The soil of this town is well adapted to Indian corn, and almost all kinds of grain and grass. The tide flows on the east side of this town, four miles to Quamphegan falls. The river is of sufficient depth, till within a mile of said falls, for vessels of 250 tons. The S. part of this town is bounded on Cocheco river, from its confluence with the Piscataqua to the mouth of Fresh creek, near a mile, and from thence by said creek to its head, nearly a mile and a half.

There are but two ponds of note in this town: Humphrey's pond on the line of Dover, 200 rods long and 120 rods wide; and Cole's pond, 150 rods long and 75 wide.

Red and yellow ochre, also iron ore, have been found in this town. The ochre has been used in painting houses, and has been found to make a durable paint.

At Great Falls are extensive manufactories, and a large and beautiful village.

This town was settled between 1650 and 1700, by William Wentworth and others. Many of the first settlers were killed or taken captive and carried to Canada. Ebenezer Downs, who was a quaker, was taken by the Indians at Indigo hill, in 1724, and carried to Canada. He was grossly insulted and abused by them, because he refused to dance as the other prisoners did for the diversion of their savage captors.

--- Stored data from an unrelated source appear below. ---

/-- ResidueResults: the words of the VMUL above, and two ciphertexts of one limb and one member. -/
theorem witness_residues :
    let s := atParsley (vmul 0 2) [3, 16] [5, 16] []
    let c := ctx0 s (vmul 0 2)
    let ch := s.chainOf c.op.vChain
    let x : Desc := { type := 1, logn := 2, chain := 0, level := 1, polys := 2 }
    let y := { c with src0 := .slot x.toBytes, src1 := .slot x.toBytes }
    c.op.arg 1 = 2 ∧ c.op.kind 1 = 0 ∧ c.op.kind 2 = 0 ∧ ch.prime (ch.ext c.vLevel (c.op.vFirst + c.vLimb 1)) = 17 ∧ c.op.opc = 0x23 ∧
      (y.x0.map fun z => (z.polys, z.level, z.M, z.N)) = some (2, 1, 1, 4) ∧ (y.x1.map (·.polys)) = some 2 ∧ y.chain.prime 0 = 17 := by decide +kernel

/-- The nine seed vectors of R87 for the prime 17 and its root 2, N = 4. -/
def seeds17 : List (List Nat) := [[1, 4], [1, 16], [1, 2], [1, 4], [1, 16], [1, 16], [13, 15], [1, 13], [13, 4]]

/-- TransformsExact: ω = 9, n′ = 13. -/
theorem witness_transform : SeedsAre 17 2 9 13 2 2 seeds17 ∧ n1Of 2 = 2 ∧ n2Of 2 = 2 ∧ 2 ^ 4 % 17 = 17 - 1 ∧ 2 * 9 % 17 = 1 ∧ 4 * 13 % 17 = 1 :=
  ⟨⟨by decide, by decide, by decide, by decide, by decide, by decide, by decide, by decide, by decide⟩, by decide⟩

theorem test_transform : limbTransform true 17 2 2 seeds17 (limbTransform false 17 2 2 seeds17 [1, 2, 3, 16]) = [1, 2, 3, 16] := by decide
theorem test_transform_value : (limbTransform false 17 2 2 seeds17 [1, 2, 3, 16]).getD 1 0 = evalAt 17 2 4 (fun i => [1, 2, 3, 16].getD i 0) 2 := by decide

/-- PermutationsAndSamples: the Galois element 5 of N = 4, a sample of dimension 4, and three digits of 4 bits. -/
theorem test_permutation : autLimb 17 2 2 5 [10, 11, 12, 30] = [11, 10, 13, 12] ∧ 5 % 2 = 1 := by decide
theorem test_sample_round_trip : extractAt 17 4 0 (fun k => (ringifyPoly 17 4 0 ⟨[0, 1, 2, 16], 5⟩).getD k 0) (fun k => (ringifyPoly 17 4 1 ⟨[0, 1, 2, 16], 5⟩).getD k 0) =
    ⟨[0, 1, 2, 16], 5⟩ := by decide
theorem test_digits : balanced 4 3 0x7A8 = [-8, -5, -8] := by decide

/-! ### Fine operations, control cores and the key spool -/

/-- A fine operation with its selectors, IMM and the rest of its word. -/
def fineOp (opc dst s0 s1 imm rest : Nat) (k1 : List Nat) : Issued :=
  ⟨1, true, opc + dst * 2 ^ 8 + s0 * 2 ^ 16 + s1 * 2 ^ 24 + imm * 2 ^ 49 + rest, [], [], k1, [7], [0, 0, 0, 0, 0, 0], 0x77, 0, 0⟩

/-- A job on die 0 with a fine operation at a group's head; tile registers 0 and 47 in use, the first a permutation row. -/
def fineAt (g : Nat) (op : Issued) : State :=
  with0 { put flow [(R.PARS_CFG_ENABLE 0, 1), (R.BASIL_CFG_ENABLE 0, 1), (R.MINT_CFG_ENABLE0 0, 1), (R.PARS_STATUS_ENTRY_OK0 0, 1),
      (R.BASIL_STATUS_ENTRY_OK 0, 1), (R.MINT_STATUS_ENTRY_OK0 0, 1), (R.PARS_CFG_OPEN_EN 0, 1), (R.BASIL_INUSE_INUSE 0, 2 ^ 47 + 1)] with
    chains := [(0, chain17)] } fun x =>
    { x.updGroup g fun y => { y with fifo := [op] } with
      tiles := [(0, (List.range 512).map fun i => BitVec.ofNat 32 (511 - i)), (47, List.replicate 512 3)], queues := [(5, [entry1])] }

theorem ready_one (s : State) (g opc : Nat) (form : FineForm) (op : Issued) (hs : s.sel 0 (op.fSrc 0) = .scalar) (h1 : ¬2 ≤ form.srcs)
    (h : s.headFine 0 g opc = some op ∧ s.fineWordOk 0 op form = true ∧ s.fineBarred 0 g op = false ∧ s.fineStale 0 g op = false ∧
      s.dstReady 0 op = true) :
    FineReady s 0 g opc form op (List.replicate 512 (op.k1.headD 0)) [] s false :=
  ⟨h.1, h.2.1, h.2.2.1, h.2.2.2.1, fun _ => h.2.2.2.2, s, false, by unfold State.takeSrc; rw [hs]; rfl, by simp [h1]⟩

theorem ready_two (s : State) (g opc t : Nat) (form : FineForm) (op : Issued) (hs : s.sel 0 (op.fSrc 0) = .scalar) (ht : s.sel 0 (op.fSrc 1) = .tile t)
    (h2 : 2 ≤ form.srcs) (h : s.headFine 0 g opc = some op ∧ s.fineWordOk 0 op form = true ∧ s.fineBarred 0 g op = false ∧
      s.fineStale 0 g op = false ∧ s.dstReady 0 op = true) :
    FineReady s 0 g opc form op (List.replicate 512 (op.k1.headD 0)) (s.tileWords 0 t) s false :=
  ⟨h.1, h.2.1, h.2.2.1, h.2.2.2.1, fun _ => h.2.2.2.2, s, false, by unfold State.takeSrc; rw [hs]; rfl, by rw [if_pos h2]; exact ⟨false, by unfold State.takeSrc; rw [ht], rfl⟩⟩

/-- FineVectors: VMAC into tile register 47, FADD into queue 6, FCVT, FPERMV by tile register 0, TSET. -/
theorem witness_fine_vectors :
    let vmac := fineOp 0x24 (0x80 + 47) 0xC0 0x80 0 0 [5]
    let fadd := fineOp 0x38 6 0xC0 0x80 0 (2 ^ 45) [5]
    let fcvt := fineOp 0x3E 6 0xC0 0xFF 0 (2 ^ 45) [5]
    let perm := fineOp 0x12 6 0xC0 0x80 0 0 [5]
    let tset := fineOp 0x52 0x80 0xC0 0xFF 0 0 [5]
    FineReady (fineAt 2 vmac) 0 2 0x24 { dst := true, srcs := 2, modOnly := true, keepsDst := true } vmac (List.replicate 512 5)
        ((fineAt 2 vmac).tileWords 0 0) (fineAt 2 vmac) false ∧
      FineReady (fineAt 2 fadd) 0 2 0x38 { dst := true, srcs := 2, openOnly := true } fadd (List.replicate 512 5) ((fineAt 2 fadd).tileWords 0 0)
        (fineAt 2 fadd) false ∧
      FineReady (fineAt 2 fcvt) 0 2 0x3E { dst := true, srcs := 1, openOnly := true } fcvt (List.replicate 512 5) [] (fineAt 2 fcvt) false ∧
      FineReady (fineAt 1 perm) 0 1 0x12 { dst := true, srcs := 2 } perm (List.replicate 512 5) ((fineAt 1 perm).tileWords 0 0) (fineAt 1 perm) false ∧
      FineReady (fineAt 2 tset) 0 2 0x52 { dst := true, srcs := 1, mode := false, scalarOnly := true } tset (List.replicate 512 5) [] (fineAt 2 tset) false := by
  refine ⟨ready_two _ _ _ 0 _ _ ?_ ?_ ?_ ?_, ready_two _ _ _ 0 _ _ ?_ ?_ ?_ ?_, ready_one _ _ _ _ _ ?_ ?_ ?_, ready_two _ _ _ 0 _ _ ?_ ?_ ?_ ?_,
    ready_one _ _ _ _ _ ?_ ?_ ?_⟩ <;> decide +kernel

/-- FineVectors, the rest: the fields that the statement asks of these words and of the permutation row. -/
theorem witness_fine_fields :
    let s := fineAt 2 (fineOp 0x38 6 0xC0 0x80 0 (2 ^ 45) [5])
    s.on (R.PARS_CFG_OPEN_EN 0) = true ∧ s.on (R.PARS_CAPS_FP32 0) = true ∧ s.on (R.PARS_CAPS_BF16 0) = true ∧ fmtOk 0 0 = true ∧
      mapWf [] (s.die 0).queues = true ∧ ((s.tileWords 0 0).all fun w => bits w 18 12 = 0 && decide (bits w 0 18 < 512)) = true ∧
      s.sel 0 0x80 = .tile 0 ∧ (5 : Nat) < 17 := by decide +kernel

theorem test_fine_vmac : ((after (.fineVmac 0) (fineAt 2 (fineOp 0x24 (0x80 + 47) 0xC0 0x80 0 0 [5]))).tileWords 0 47).take 3 =
    [(5 * 511 + 3) % 17, (5 * 510 + 3) % 17, (5 * 509 + 3) % 17] := by decide +kernel
theorem test_tset : (after (.tset 0 2) (fineAt 2 (fineOp 0x52 0x80 0xC0 0xFF 0 0 [5]))).tileWords 0 0 = List.replicate 512 5 := by decide +kernel

/-- FineLoadsAndMoves: FLDS of row 511, FXCH, FROW, QMOVE of the one entry that fits, QDROP of one of two, and a word that is
not legal. -/
theorem witness_fine_moves :
    let flds := fineOp 0x08 0xFF 0xC0 0xFF 511 0 [5]
    let fxch := fineOp 0x09 0xFF 0xFF 0xFF 0 0 []
    let frow := fineOp 0x0A 6 0xC0 0xFF 0 0 [5]
    let move := fineOp 0x50 6 5 0xFF 1 0 []
    let drop := fineOp 0x51 0xFF 5 0xFF 2 0 []
    let bad := fineOp 0x20 6 0xC0 0x80 0 (2 ^ 58) [5]
    (FineReady (fineAt 0 flds) 0 0 0x08 { dst := false, srcs := 1, imm := true, mode := false } flds (List.replicate 512 5) [] (fineAt 0 flds) false ∧
      FineReady (fineAt 0 frow) 0 0 0x0A { dst := true, srcs := 1 } frow (List.replicate 512 5) [] (fineAt 0 frow) false) ∧
    ((fineAt 0 fxch).headFine 0 0 0x09 = some fxch ∧ (fineAt 0 fxch).fineWordOk 0 fxch { dst := false, srcs := 0, mode := false } = true ∧
      (fineAt 0 fxch).fineStale 0 0 fxch = false ∧ (fineAt 0 fxch).fineBarred 0 0 fxch = false) ∧
    ((fineAt 2 move).headFine 0 2 0x50 = some move ∧
      (fineAt 2 move).fineWordOk 0 move { dst := true, srcs := 1, imm := true, mode := false, queueOnly := true } = true ∧
      (fineAt 2 move).fineBarred 0 2 move = false ∧ (fineAt 2 move).fineStale 0 2 move = false ∧ 0 < move.fImm ∧
      ((fineAt 2 move).queue 0 5).length = 1 ∧ entry1.ct = false ∧ (fineAt 2 move).on (R.QCH_CFG_ENABLE 0) = true ∧
      (fineAt 2 move).on (R.QCH_QSTAT_RCLOSED 0 6) = false ∧ ((fineAt 2 move).queue 0 6).length + 1 = (fineAt 2 move).rd (R.QCH_QCFG_CAP 0 6)) ∧
    ((fineAt 2 drop).headFine 0 2 0x51 = some drop ∧
      (fineAt 2 drop).fineWordOk 0 drop { dst := false, srcs := 1, imm := true, mode := false, queueOnly := true } = true ∧
      (fineAt 2 drop).fineBarred 0 2 drop = false ∧ (fineAt 2 drop).fineStale 0 2 drop = false ∧
      (fineAt 2 drop).queue 0 5 ≠ [] ∧ ((fineAt 2 drop).queue 0 5).length < drop.fImm) ∧
    ((fineAt 2 bad).headFine 0 2 0x20 = some bad ∧ (fineAt 2 bad).fineWordOk 0 bad { dst := true, srcs := 2, modOnly := true } = false ∧
      (fineAt 2 bad).jobOn 0 = some aJob) := by
  refine ⟨⟨ready_one _ _ _ _ _ ?_ ?_ ?_, ready_one _ _ _ _ _ ?_ ?_ ?_⟩, ?_, ?_, ?_, ?_⟩ <;> decide +kernel

/-- FineLoadsAndMoves: an FROW after an exchange was asked for, with the mode kept and with it changed. -/
def rowed (mode : Nat) (x : Bool) : State :=
  with0 (fineAt 0 (fineOp 0x0A 6 0xC0 0xFF 0 0 [5])) fun y =>
    { y with lastMode := some (mode, 0), exchange := x, statActive := [(0, List.replicate 512 2)], statIdle := [(0, List.replicate 512 3)] }
theorem witness_fine_rows : (fineOp 0x0A 6 0xC0 0xFF 0 0 [5]).fOpen = false ∧ mapWf [] ((rowed 0 false).die 0).statIdle = true ∧
    ((rowed 0 true).die 0).streamRow 0 = List.replicate 512 3 ∧ ((rowed 0 false).die 0).streamRow 0 = List.replicate 512 2 ∧
    ((rowed 1 true).die 0).lastMode = some (1, 0) ∧ (rowed 1 true).headFine 0 0 0x0A = some (fineOp 0x0A 6 0xC0 0xFF 0 0 [5]) := by decide +kernel

theorem test_qmove : (after (.qmove 0 2) (fineAt 2 (fineOp 0x50 6 5 0xFF 1 0 []))).queue 0 6 = [entry1] := by decide +kernel

/-- An image of one die with segments 0 and 1 of core 0. -/
def twoSegments : List Byte :=
  fit 0x38 (leBytes 6 0 ++ leBytes 2 2) ++ leBytes 8 1 ++ zeros 64 ++ (leBytes 8 (5 + 8 * 2 ^ 32) ++ leBytes 8 0xA0) ++
    (leBytes 8 (5 + 8 * 2 ^ 32) ++ leBytes 8 0xA8) ++ leBytes 8 0x1111 ++ leBytes 8 0x2222

/-- Core 0 of die 0 running in a job; x5 is v; it owns Basil, at the fine level. -/
def running (v : Nat) : State :=
  with0 { put flow [(R.CHIVE_RUN_RUN 0, 1), (R.STRM_CFG_ENABLE 0, 1), (R.STRM_GROUP_LVL_B 0, 1), (R.STRM_GROUP_OWN_M 0, 1), (R.SU_PROGBASE_HANDLE 0, 0)] with
    images := [(0, twoSegments)] } fun x =>
    x.updCore 0 fun k => { k with x := k.x.set 5 (BitVec.ofNat 64 v) }

/-- What a core did before a command: nothing. -/
def still : Progress := ⟨0x40000, [], [], 0⟩

/-- CoresIssue: a group that core 0 owns and one that it does not, with a FIFO of 15; a kept ticket; stream units 0 and 3. -/
theorem witness_cores_issue :
    let s := (running 0).updGroup 0 0 fun g => { g with fifo := List.replicate 15 (fineOp 0x20 6 0xC0 0x80 0 0 []), nextTicket := 2 ^ 16 - 1, hist := [(3, 2 ^ 16)] }
    let s1 := s.progress 0 0 still
    let k := (s1.die 0).core 0
    s.coreInJob 0 0 = true ∧ s1.ownerOf 0 0 = 0 ∧ s1.ownerOf 0 1 ≠ 0 ∧ s.on (R.STRM_CFG_ENABLE 0) = true ∧ s1.settled 0 0 = true ∧
      ((s.die 0).group 0).fifo.length < 16 ∧ ((s.die 0).group 0).nextTicket < 2 ^ 16 ∧ k.reg 5 = 0 ∧ s1.levelOf 0 0 ≠ 0 ∧
      k.reg 5 % 16 = 0 ∧ s1.inOrder 0 0 (k.captureMacro 0 (2 ^ 16 - 1) 0) = true ∧ (s.jobs.map (·.id)).Nodup ∧ s.jobOn 0 = some aJob ∧ ((s1.die 0).group 0).statusOf 3 = some (2 ^ 16) ∧
      s.rd (R.SU_PROGBASE_HANDLE 0) ≠ nullHandle ∧ ((s.die 0).sunit 3).waiting = [] ∧ s1.startInOrder 0 0 0 = true ∧ ((s.die 0).sunit 3).prog = none ∧
      ((s.die 0).sunit 3).failed < 2 ^ 64 := by decide +kernel

/-- CoresIssue, SUFEED: unit 0's feed program over 2,048 bytes of handle 1: the last offset that fits, one past it, and one that is not
aligned. -/
theorem witness_feeds :
    let s := with0 (buf (running 0) 1 2 0 2048 0) fun x => x.updSunit 0 fun u =>
      { u with prog := some (9, fit 64 (leBytes 8 (1 + 5 * 2 ^ 16 + 2 ^ 25 + 2 ^ 32) ++ leBytes 8 0 ++ leBytes 8 8)) }
    s.arrivalFault 0 0 1984 = none ∧ s.arrivalFault 0 0 2048 = some (9, Ev.RANGE, 1) ∧ s.arrivalFault 0 0 1985 = some (9, Ev.ALIGN, 1) ∧
      ((s.die 0).sunit 0).feeds = [] ∧ s.jobOn 0 = some aJob ∧ s.coreInJob 0 0 = true := by decide +kernel

theorem test_opf_returns_its_ticket : (((after (.opf 0 0 still 0 6 5 7) (running 0x20)).die 0).core 0).reg 6 = 1 ∧
    (((after (.opf 0 0 still 0 6 5 7) (running 0x20)).die 0).group 0).fifo.length = 1 := by decide +kernel
theorem test_opm_not_owner : (((after (.opm 0 0 still 1 6 5) (running 0)).die 0).core 0).reg 6 = 2 ^ 63 + 1 := by decide +kernel

/-- x6 after an instruction of a core whose x6 is 3 and x7 is −1 (R208: RV64IMAC). -/
def ranBy (w : Nat) : Option Nat :=
  let k : Core := { x := ((Vector.replicate 32 0).set 6 3).set 7 (BitVec.ofInt 64 (-1)) }
  match (if w % 4 = 3 then rvDecode32 w else rvDecode16 w).map (k.execute 77 5 (if w % 4 = 3 then 4 else 2)) with
  | some (.next k) => some (k.reg 6)
  | _ => none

Nicholas Pike, author of a popular system of arithmetic, was born in this town, October 6, 1743.

John Wentworth, son of the Hon. John Wentworth, was born in this town, July 14, 1745, and was graduated at Harvard college, 1768. He entered on the study of the law, and settled at Dover. When application was made to him to put an action in suit, it was his practice to see the parties or to write to them, stating the consequences of a legal process, and advising them to settle their differences between themselves. By this mode of procedure he was instrumental in preventing many vexatious lawsuits; and was entitled to the appellation of peace-maker. He was a member of the continental congress in the revolution, and died January 10, 1787.

Hon. Thomas Wallingford was born at Bradford, Mass., in 1697. He came to this town in the early part of his life; and by a diligent application to business, from a small beginning became one of the richest men in the province.

Ichabod Rollins was born in Somersworth in 1721. He was a judge of probate for the county of Strafford, and died January 31, 1800. Population, in 1830, 3,090.